# Concerning tail length



## CharismaticMillie

Libby2011 said:


> Sometime ago I read somewhere that in judging Poodles that they should 'not be faulted' for having a too short tail docking, as it is 'man caused' and not a birth fault. Has anyone else ever read this?
> 
> I have 2 UCH Standards, one with a very short dock and one with a natural tail. Obviously, more than one judge was not swayed by my girl's tiny tail. A breeder on another site recently had her beautifully structured pup not place. Both judges said it was ONLY because his tail was docked too short.
> 
> Any judges cared to respond?


The breed standard by which poodles in the AKC ring are judged states, " (c) Tail straight, set on high and carried up, docked of sufficient length to insure a balanced outline."


----------



## Libby2011

Thank you, CharismaticMillie 

We both show Multicolors in UKC (she also shows dogs in AKC, I believe, but not sure). This was at an UKC show.

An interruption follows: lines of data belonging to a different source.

-- ==== Sys2Proof/Machine/Complete.lean ====
section
/-! DEFINITION. How items end: completion and dead-letter entries (R487 to R489), the stop of an item's cores (R176,
R237, R269, R285), the re-issue of R301, the update of a batch's entries (R428), and the fence of a core (R540 to
R544). -/

namespace Sys2Proof.Machine

/-- Whether an item runs a plan. -/
def Item.isPlan (i : Item) : Bool :=
  match i.kind with
  | .plan | .batch _ => true
  | _ => false

/-- R46: whether an item has segments outstanding. -/
def Item.outstanding (i : Item) : Bool :=
  match i.kind with
  | .plan | .batch _ => i.begun || i.reissuePending
  | .update => true
  | .coll => i.begun

/-- R46: whether a parcel has segments outstanding. -/
def outstanding (s : State) (p : Nat) : Bool := (s.parcel p).items.any (·.outstanding)

/-- R459: a held count rounded up to a multiple of 4,096 cycles, saturating at 32 bits (R487). -/
def heldField (h : Nat) : Nat := min ((h + 4095) / 4096 * 4096) 0xFFFFFFFF

/-- R487, R526: the ITEM_ID of a completion entry. -/
def Item.idField (i : Item) : Nat :=
  match i.kind with
  | .update => 0xFFFFFFFF
  | .coll => 0xFFFFFFFE
  | _ => i.itemId

/-- R487: FLAGS of a completion entry, PHASE clear. -/
def Item.flagField (i : Item) (adm : Bool) : Nat :=
  (match i.kind with
   | .update => 2
   | .batch _ => 4
   | _ => 0) + 8 * b2n adm + 16 * b2n (i.exc.any (· == max48) || heldField i.held == 0xFFFFFFFF)

/-- R487: REG of a completion entry. -/
def Item.regField (i : Item) : Nat :=
  match i.kind with
  | .batch r => r
  | _ => 0xFFFF

/-- R487: a completion entry, PHASE clear. -/
def cplEntry (i : Item) (st : IStatus) (adm : Bool) (pm : Nat) : List Byte :=
  pay [(i.seq, 4), (i.idField, 4), (st.code, 1), (i.flagField adm, 1), (i.regField, 2), (i.length, 4), (pm, 8),
    (i.userTag, 8), (nth i.exc 0 0, 6), (nth i.exc 1 0, 6), (nth i.exc 2 0, 6), (nth i.exc 3 0, 6),
    (heldField i.held, 4), (i.segsRun, 2), (0, 2)]

/-- R488: a dead-letter entry, PHASE clear. -/
def dlrEntry (cpl : List Byte) (f : FailAt) (reissued : Bool) (ev : Nat) : List Byte :=
  cpl.take 32 ++ pay [(f.core, 2), (f.seg, 2), (f.desc, 1), (f.slot, 1), (f.group, 2), (f.addr, 8), (f.lotSlot, 2),
    (b2n reissued, 1), (0, 5), (ev, 8)]

/-- The number of the newest record in a tenancy log. -/
def tenTail (s : State) (p t : Nat) : Nat := ((s.parcel p).ten t).log.tail

/-- R556: adds 1 to a 48-bit counter of a tenancy: 0 ITEMS_DONE, 1 ITEMS_FAILED, 2 OVERRUN_FRAMES, 3 SWITCHES_IN,
4 TENSOR_WRITES. -/
def tenCount (p t which : Nat) (s : State) : State :=
  let x := (s.parcel p).ten t
  let old := if which == 0 then x.itemsDone else if which == 1 then x.itemsFailed else if which == 2 then x.overrun
    else if which == 3 then x.switchesIn else x.tensorWrites
  let v := add48 old 1
  let y := if which == 0 then { x with itemsDone := v } else if which == 1 then { x with itemsFailed := v }
    else if which == 2 then { x with overrun := v } else if which == 3 then { x with switchesIn := v }
    else { x with tensorWrites := v }
  let s := s.modTen p t (fun _ => y)
  if reaches48 old 1 then satEvent p t 0xFFFFFFFF (if which == 4 then 13 else 14) t s else s

/-- R424: the window slots of a registration name the pad lot again. -/
def restorePad (r : Reg) (x : Parcel) : Parcel :=
  let slots := (List.range (r.batch * r.kvl)).map (r.winBase + ·)
  { x with live := slots.foldl (fun l w => tblPut l w r.padSlot) x.live }

/-- R422, R428: applies a change to an entry that waited for its batch: a new state, or removal (0). -/
def applyPending (m : MEntry) : MEntry :=
  match m.pendingOp with
  | some 0 => {}
  | some st => { m with state := st, pendingOp := none }
  | none => m

/-- R428: the entries of a batch when its item completes. -/
def batchDone (p : Nat) (i : Item) (st : IStatus) (s : State) : State :=
  match i.kind with
  | .batch r =>
    let reg := (tblGet (s.parcel p).regs r).getD ⟨0, 0, 0, 0, 0, 0, 0, 0⟩
    let upd (m : MEntry) : MEntry :=
      let m := { m with lastServed := s.time.postmark }
      let m := if st.fails then m else { m with position := m.position + reg.advance, classMax := i.classMax }
      applyPending m
    s.modParcel p (fun x => restorePad reg { x with
      manifest := x.manifest.map (fun e => if i.batch.contains e.1 then (e.1, upd e.2) else e) })
  | _ => s

/-- The later of two cycles, each a postmark and an intra-frame cycle. -/
def later (a b : Nat × Nat) : Nat × Nat := if a.1 < b.1 || (a.1 == b.1 && a.2 ≤ b.2) then b else a

/-- R47, R489, R248, R335: completes an item: write-back, its entries, its counters, and what depends on its end; the items
behind it start no earlier than the cycle after (one that completes at admission stands behind all that are still there). -/
def endItem (p seq : Nat) (f : FailAt) (ev : Nat) (adm : Bool) (s : State) : State :=
  match (s.parcel p).item seq with
  | none => s
  | some i =>
    let s := flushItem p seq s
    let cpl := cplEntry i f.status adm s.time.postmark
    let s := s.modParcel p (fun x => { x with items := x.items.filter (fun j => j.seq != seq) })
    let s := tenCount p i.tenancy (if f.status.fails then 1 else 0) s
    let s := if f.status.fails then s.modTen p i.tenancy (fun x => { x with failed := seq :: x.failed }) else s
    let s := batchDone p i f.status s
    let sl := (s.parcel p).slice
    let upd := i.kind == .update && (!sl.expired || decide (s.time.postmark < sl.expiredAt + sl.maxExtend))
    let s := s.modParcel p (fun x => { x with
      slice := { x.slice with updateDone := x.slice.updateDone || upd },
      noSegBefore := if adm && !x.items.isEmpty then x.noSegBefore
        else later x.noSegBefore (s.time.postmark, s.time.stamp + 1) })
    eventsReadable p i.tenancy seq
      (postEntries p i.tenancy cpl (if f.status.fails then some (dlrEntry cpl f i.reissued ev) else none) s)

/-- R235, R285: makes n bytes of a core's scratchpad undefined. -/
def spUndef (k a n : Nat) (s : State) : State :=
  let d := draw s
  let c := d.2.core k
  d.2.setCore k { c with sp := memUndef c.sp a n d.1, upsets := c.upsets.filter (fun u => !inRange a n u) }

/-- R285: makes bytes of HBM undefined on a parcel's behalf, in the cached line where one is held. -/
def physUndef (p a n : Nat) (s : State) : State :=
  let d := draw s
  let s := d.2
  let set := a / 256 % 4096
  let tag := a / 256 / 4096
  let hit := (homeOf (s.parcel p) a).bind (fun h => (findWay (s.gran h) set tag).map (fun w => (h, 16 * set + w)))
  match hit with
  | some (h, key) =>
    let g := s.gran h
    let fresh := (List.range n).map (fun j => Config.freeByte d.1 (a + j))
    s.setGran h { g with lines := g.lines.map (fun l =>
      if l.1 == key then (l.1, { l.2 with data := overlay l.2.data (a % 256) fresh }) else l) }
  | none => { s with hbm := { s.hbm with mem := memUndef s.hbm.mem a n d.1 } }

/-- R530, R285: makes a parcel-virtual range undefined. -/
def pvUndef (p ten v n : Nat) (s : State) : State :=
  (pieces v n).foldl (fun s x =>
    match lotFor s p ten (x.1 / 2 ^ 30) with
    | some e => physUndef p (e.lot * 2 ^ 30 + x.1 % 2 ^ 30) x.2 s
    | none => s) s

/-- R285, R250: makes die-store bytes undefined. -/
def dsUndef (d a n : Nat) (s : State) : State :=
  let t := draw s
  let x := t.2.die d
  t.2.setDie d { x with store := memUndef x.store a n t.1 }
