/-- R523: any use of an unprotected channel by a sealed or seal-pending parcel fails the item. -/
def unprotectedUse (k slot : Nat) (d : Desc) (s : State) : Option State :=
  match runOf s k with
  | some (p, i, _) =>
    if d.far == 3 && chanBarred s p ((s.parcel p).chan d.partner) then
      let body := pay [(6, 1), (d.partner, 1), (((s.parcel p).chan d.partner).peerMember, 2)]
      let s := recordP evSecurity p i.tenancy i.seq 4 body body s
      some (failOn k .security 0xFF slot (tenTail s p i.tenancy) s)
    else none
  | none => none

/-- R282, R521: the member that a descriptor's stream names, if it has been declared lost, with the parcel and the item. -/
def linkLost (k : Nat) (d : Desc) (s : State) : Option (Nat × Item × Nat) :=
  match runOf s k with
  | some (p, i, _) =>
    let m := ((s.parcel p).chan d.partner).peerMember
    if d.far == 3 && s.fed.lostMembers.contains m then some (p, i, m) else none
  | none => none

/-- R165: whether the segment that a core runs stands in its second half. -/
def Core.secondHalf (c : Core) : Bool := c.seq.h0.seg != c.seq.item

/-- R162, R163, R269, R270, R278: the stream engine reads the table entry (R540) and accepts an arm. -/
def acceptArm (k slot entry base kind u t : Nat) (s : State) : State :=
  let c := s.core k
  match c.seq.item with
  | none => s
  | some _ =>
    let half := if c.secondHalf then c.seq.h1 else c.seq.h0
    if c.upsets.contains (.entry c.secondHalf entry) then coreFault k { cause := 4 } s
    else match half.descs[entry]? with
    | none => s
    | some bs =>
      let d := descOf bs entry base
      let d := { d with planDl := t + d.deadline, frameDl := (u : Int) + d.deadline }
      if (if kind == 0 then 2 ≤ d.kind else d.kind != kind + 1) then s
      else if 2 ≤ slotTaken c (u + 1) slot then
        let r := eventOn k evArmOverrun 6 (fun c => pay [(c, 2), (slot, 1), (0, 1), (entry, 2)]) s
        failOn k .descriptor 3 slot r.2 r.1
      else match unprotectedUse k slot d s with
        | some s => s
        | none =>
          if d.far == 4 then acceptStash k slot d s
          else match linkLost k d s with
          | some (p, i, m) =>
            let s := peerLostEvent p i.tenancy i.seq m d.partner s
            failOn k .peerLost 10 slot (tenTail s p i.tenancy) s
          | none => grantCredit k d (noteStream k d (latch k slot d s))

/-- Applies one effect that falls due in the core's plan cycle, in intra-frame cycle u. -/
def applyDue (k : Nat) (d : Due) (s : State) : State :=
  let c := s.core k
  if c.seq.item.isNone then s
  else match d with
  | .acc a key val exc add int =>
    if add && c.upsets.contains (.acc a key) then coreFault k { cause := 1, array := a } s
    else
    let m := c.array a
    let r := accStore ((tblGet m.acc key).getD 0) val exc add int
    let ints := if int then (if m.intWords.contains key then m.intWords else key :: m.intWords)
      else m.intWords.filter (· != key)
    let acc := if r.1 == 0 then tblDel m.acc key else tblPut m.acc key r.1
    excOn k (countExc [r.2])
      (s.setCore k ((c.setArray a { m with acc := acc, intWords := ints }).heal (· == .acc a key)))
  | .vreg r mask val =>
    let v := BitVec.ofNat 4096 (mergeBits (c.vreg r) mask val)
    s.setCore k ({ c with vregs := c.vregs.set r v }.heal (fun u => match u with
      | .vec q b => q == r && mask / 2 ^ (8 * b) % 256 != 0
      | _ => false))
  | .mreg r mask val =>
    let v := BitVec.ofNat 128 (mergeBits (c.mreg r) mask val)
    s.setCore k ({ c with mregs := c.mregs.set r v }.heal (fun u => match u with
      | .mask q b => q == r && bit mask b
      | _ => false))
  | .sp a bs =>
    if quarterOff c (quarterOf a) then bankOff k (quarterOf a) 0xFF s
    else s.setCore k (c.spWrite a bs)
  | .near l => s.setCore k (c.deliver (l.filter (fun x => !quarterOff c (quarterOf x.1))))
  | .awake a => s.setCore k (c.setArray a { c.array a with power := .awake })
  | .rest a => s.setCore k (c.setArray a { c.array a with power := .resting })
  | .mode a q => s.setCore k ((c.setArray a (modeChange (c.array a) q)).heal (fun u => match u with
      | .reg _ b _ _ | .scale _ b _ _ => b == a
      | _ => false))
  | .accept slot entry base kind u t => acceptArm k slot entry base kind u t s

/-- R233, R234: whether a gate request is granted in the core's plan cycle, intra-frame cycle u: no write to the quarter is in
flight, and no armed descriptor maps it; the bytes of a descriptor that has landed are in flight no longer. -/
def gateReady (c : Core) (u q : Nat) : Bool :=
  let x := c.quarter q
  let inFlight := c.due.any (fun d => match d.2 with
    | .sp a _ => quarterOf a == q
    | _ => false)
  let mapped := c.descs.any (fun d => !d.2.landedBy u && d.2.quarters.contains q)
  x.pendingGate && decide (x.gateAt ≤ c.seq.plan) && !inFlight && !mapped

/-- R234: the quarters granted in a cycle are off from the next one on, and what has landed in them is lost. -/
def gateOff (qs : List Nat) (c : Core) : Core :=
  let keep (d : Nat × Due) : Nat × Due := match d.2 with
    | .near l => (d.1, .near (l.filter (fun x => !qs.contains (quarterOf x.1))))
    | _ => d
  qs.foldl (fun c q => c.setQuarter q { c.quarter q with pendingGate := false, granted := false, off := true })
    { c with due := c.due.map keep }

/-- Whether an effect is a stream delivery; a plan write of the same cycle takes effect after it (R228). -/
def Due.isNear : Due → Bool
  | .near _ => true
  | _ => false

/-- R225, R228: scratchpad writes take effect, except in quarters that are off. -/
def landThese (l : List (Nat × Due)) (c : Core) : Core :=
  l.foldl (fun c d => match d.2 with
    | .sp a bs => if quarterOff c (quarterOf a) then c else c.spWrite a bs
    | .near l => c.deliver (l.filter (fun x => !quarterOff c (quarterOf x.1)))
    | _ => c) c

/-- R228: the scratchpad writes of the core's plan cycle take effect although a read of that cycle finds a fault. -/
def landNow (c : Core) : Core :=
  let now := c.due.filter (fun d => decide (d.1 ≤ c.seq.plan))
  landThese (now.filter (·.2.isNear) ++ now.filter (fun d => !d.2.isNear))
    { c with due := c.due.filter (fun d => decide (c.seq.plan < d.1)) }

/-- What falls due in plan cycle τ takes effect, stream deliveries first (R228); then the quarters `qs` go off and the plan
cycle moves on. -/
def finishTick (k : Nat) (qs : List Nat) (s : State) : State :=
  let c := s.core k
  let τ := c.seq.plan
  let now := c.due.filter (fun d => decide (d.1 ≤ τ))
  let s := s.setCore k { c with due := c.due.filter (fun d => decide (τ < d.1)) }
  let s := (now.filter (·.2.isNear) ++ now.filter (fun d => !d.2.isNear)).foldl (fun s d => applyDue k d.2 s) s
  if (s.core k).seq.item.isNone then s
  else s.modCore k (fun c => gateOff qs { c with seq := { c.seq with plan := τ + 1 } })

/-- One plan cycle of a core: every matrix operation reads, is checked (R137, R227) and
advances, what is due takes effect, and gates are granted (R234). -/
def coreTick (k : Nat) (s : State) : State :=
  let c := s.core k
  let u := c.frameCycle
  let τ := c.seq.plan
  let s := s.atCycle u
  let c := { c with gone := c.gone.filter (fun g => !(g.2.landedBy u && g.2.completeAt.any (fun e => decide (e < u)))) }
  let qs := (List.range 16).filter (fun q => (c.quarter q).granted || gateReady c u q)
  let ws := c.ops.flatMap (readWords τ)
  match (ws.map (fun w => quarterOf (8 * w))).find? (quarterOff c) with
  | some q => bankOff k q 0xFF (s.setCore k c)
  | none =>
    let r := spCheck k ws.contains (s.setCore k c)
    match r.2, matFault τ c with
    | some f, _ => coreFault k f (r.1.modCore k landNow)
    | none, some f => coreFault k f r.1
    | none, none => finishTick k qs (r.1.modCore k (matrixCycle τ))

/-- R169: the slots whose descriptors fail the deadline check in intra-frame cycle u, in ascending order. -/
def failingSlots (c : Core) (u : Nat) : List Nat :=
  (List.range 64).filter (fun k => c.descs.any (fun x =>
    x.1 == k && decide (x.2.planDl ≤ c.seq.plan) && !x.2.completeAt.any (fun e => decide (e < u))))

/-- R169, R173: the deadline check at the core's plan cycle: it goes on, or the core enters hold. A descriptor whose
completion is not known yet enters it too: if it turns out to have completed in time, the hold ends in the cycle in which
it began and was none (HOLD_RESUME; log entry 7). -/
def checkDeadline (k : Nat) (s : State) : State :=
  let c := s.core k
  let u := c.frameCycle
  match failingSlots c u with
  | [] => s
  | slot :: _ =>
    let h := c.seq.hold
    let h := if h.episodes == 0 then { h with firstSlot := slot, firstPlan := c.seq.plan } else h
    (s.atCycle u).setCore k { c with
      seq := { c.seq with st := .hold false u, hold := { h with episodes := h.episodes + 1 } } }

/-- A hold that turns out to be none is no episode. -/
def dropEpisode (h : HoldRec) : HoldRec :=
  if h.episodes ≤ 1 then { h with episodes := 0, firstSlot := 0xFF, firstPlan := 0 }
  else { h with episodes := h.episodes - 1 }

/-- R173: the first slot that a core's only episode so far waits for, as its completions become known. -/
def reviewHold (c : Core) : Core :=
  match c.seq.st with
  | .hold false since =>
    if c.seq.hold.episodes == 1 then
      let f := ((failingSlots c since).head?).getD c.seq.hold.firstSlot
      { c with seq := { c.seq with hold := { c.seq.hold with firstSlot := f } } }
    else c
  | _ => c

/-- R144, R148: the writes of address registers that a control slot makes at an issue. -/
def ctlRegs (ctl : CtlOp) (c : Core) : Core :=
  match ctl with
  | .step f =>
    let a := c.areg f.incaDst + c.areg f.incaSrc
    let b := c.areg f.incbDst + c.areg f.incbSrc
    (c.setAreg f.incaDst a).setAreg f.incbDst b
  | .blk _ _ _ => c
  | .seta _ dst imm => c.setAreg dst imm
  | .adda _ dst src imm => c.setAreg dst (c.areg src + imm)
  | .end_ => c

/-- R142: the DELTA of a control slot. -/
def ctlDelta : CtlOp → Nat
  | .step f => f.delta
  | .blk d _ _ => d
  | .seta d _ _ => d
  | .adda d _ _ _ => d
  | .end_ => 1

/-- R143: what follows one issue of a bundle: its DELTA, and its remaining repeats. -/
def afterIssue (b : Bundle) : List Todo :=
  match b.ctl with
  | .step f =>
    if f.repeat_ == 0 then [.wait f.delta]
    else [.wait f.delta, .issue { b with ctl := .step { f with repeat_ := f.repeat_ - 1 } }]
  | c => [.wait (ctlDelta c)]

/-- Adds a matrix operation to those in progress, with its address registers read now (R144, R155, R160). -/
def startMat (isPass : Bool) (f : MatF) (c : Core) : Core :=
  let o : MatOp := ⟨isPass, c.seq.plan, f, c.addr f.vreg, c.stride f.vreg, c.addr f.sreg, c.addr f.qreg, [], []⟩
  { c with ops := c.ops ++ [o] }

/-- Adds effects that fall due later. -/
def addDue (ds : List (Nat × Due)) (c : Core) : Core := { c with due := c.due ++ ds }

/-- R161: the words that `sp.mov` reads: a tile row, a strided group or a tile column. -/
def movWords (c : Core) (sreg rmode : Nat) : List Nat :=
  let a := c.addr sreg
  let st := c.stride sreg
  ((List.range 32).map (fun k =>
    if rmode == 1 then a + k * st else if rmode == 2 then a + 32 * k else a + k)).map (· % 2 ^ 21)

/-- R227, R237: performs an operation that reads words of the scratchpad now, unless one lies in a quarter that is off or is
beyond correction. -/
def withWords (k : Nat) (ws : List Nat) (f : Core → Core) (s : State) : State :=
  match (ws.map (fun w => quarterOf (8 * w))).find? (quarterOff (s.core k)) with
  | some q => bankOff k q 0xFF s
  | none =>
    let r := spCheck k ws.contains s
    match r.2 with
    | some fl => coreFault k fl (r.1.modCore k landNow)
    | none => r.1.modCore k f

/-- R162: an arm goes to the stream engine, which receives it in plan cycle T + 1. -/
def issueArm (kind : Nat) (f : ArmF) (c : Core) : Core :=
  addDue [(c.seq.plan, .accept f.slot f.entry (c.addr f.breg) kind c.frameCycle c.seq.plan)] c

/-- R234: requests a gate on every named quarter. -/
def requestGate (mask : Nat) (c : Core) : Core :=
  (bitsSet mask 16).foldl (fun c q =>
    c.setQuarter q { c.quarter q with pendingGate := true, gateAt := c.seq.plan + 1 }) c

/-- R235: cancels the gate requests of the named quarters and powers up those that are off, whose contents are undefined; each
accepts accesses from plan cycle T + 32. DESIGN CHOICE (log entry 22): a request that would be granted in the very cycle of the
`sp.ungate` is cancelled first. -/
def ungateAll (k mask : Nat) (s : State) : State :=
  (bitsSet mask 16).foldl (fun s q =>
    let x := (s.core k).quarter q
    let s := if x.off || x.granted then spUndef k (q * 786432) 786432 s else s
    s.modCore k (fun c => c.setQuarter q {
      pendingGate := false, off := false, usableAt := c.seq.plan + 32 })) s

/-- What one operation of the first three slots does at an issue in the core's plan cycle (R139 to R141), its operands read.
DESIGN CHOICE (log entry 62): the exceptions of a vector instruction are counted here, at its issue. -/
def performOp (k : Nat) (op : SlotOp) (s : State) : State :=
  let t := (s.core k).seq.plan
  match op with
  | .pass f => s.modCore k (startMat true f)
  | .lds f => s.modCore k (startMat false f)
  | .mode a q => s.modCore k (addDue [(t + 7, .mode a q)])
  | .wake m => s.modCore k (addDue (wakeDue t m))
  | .rest m => s.modCore k (addDue ((bitsSet m 12).map (fun a => (t + 7, Due.rest a))))
  | .vec o f => let r := vecIssue o f (s.core k); excOn k r.2 (s.setCore k r.1)
  | .movi f imm => s.modCore k (moviIssue f imm)
  | .ld f => withWords k (ldWords (s.core k) f) (ldIssue f) s
  | .st f => s.modCore k (stIssue f)
  | .arm kind f => s.modCore k (issueArm kind f)
  | .mov sreg rmode dreg =>
    let ws := movWords (s.core k) sreg rmode
    withWords k ws (fun c => addDue [(t + 8, .sp (8 * c.addr dreg) (wordsRead c.sp ws))] c) s
  | .fill dreg pat => s.modCore k (fun c =>
      addDue [(t + 1, .sp (8 * c.addr dreg) ((List.range 64).flatMap (fun _ => leBytes pat.toNat 4)))] c)
  | .gate m => s.modCore k (requestGate m)
  | .ungate m => ungateAll k m s

/-- R137, R540, R591: one operation at its issue: its operand reads are checked, then it performs. -/
def issueOp (k : Nat) (op : SlotOp) (s : State) : State :=
  match opFault (s.core k) op with
  | some f => coreFault k f s
  | none => performOp k op s

/-- The three slots of a bundle as R139 numbers them: 0 matrix, 1 vector, 2 stream and scratchpad. -/
def slotNo : SlotOp → Nat
  | .pass _ | .lds _ | .mode _ _ | .wake _ | .rest _ => 0
  | .vec _ _ | .movi _ _ | .ld _ | .st _ => 1
  | _ => 2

From the UKC Standard for both MC and Solid Standards:

*TAIL*

The tail is straight, set high, and customarily docked to a length proportionate to the size of the dog. Whether standing or moving, the tail is carried erect.

Serious Faults: Low tail set, tail curled or carried over the back.

My girl has an extremely short tail, but was never faulted for it. She achieved her CH in two outings.

I was wondering if anyone ever read what I had in my original post and where it could be found again. I've searched and searched but can't come up with it.


----------



## MiniPoo

I cannot answer whether the judges were wrong to fault a poodle because of an extremely short docked tail, but I never understood how the vet/breeder doing the docking could possibly think a short tail was appropriate for a poodle. Poodles are not dobermans. I place the blame on whoever did the short docking or the breeder who did not instruct the vet in the proper length. I would prefer an undocked tail, but if it must be docked, then the breeder should make sure it is done at a reasonable length.

Sorry if this is not the type of answer you were looking for.


----------



## Libby2011

MiniPoo, My thoughts exactly! I really had to think twice when I chose Dani, because all her other features were great and she had that firey personality that wins! Thank goodness the judges overlooked that stub!

By coincidence the same vet, who became a friend, did my puppies' tails, however I instructed and marked EXACTLY where I wanted them docked and had NO trouble in letting her know what a sorry job she had done on my girl! LOL


----------



## Libby2011

BTW, Dani was the ONLY one in the litter to suffer this tragedy!


----------



## alwayson

*Short Tails*



MiniPoo said:


> I cannot answer whether the judges were wrong to fault a poodle because of an extremely short docked tail, but I never understood how the vet/breeder doing the docking could possibly think a short tail was appropriate for a poodle. Poodles are not dobermans. I place the blame on whoever did the short docking or the breeder who did not instruct the vet in the proper length. I would prefer an undocked tail, but if it must be docked, then the breeder should make sure it is done at a reasonable length.
> 
> Sorry if this is not the type of answer you were looking for.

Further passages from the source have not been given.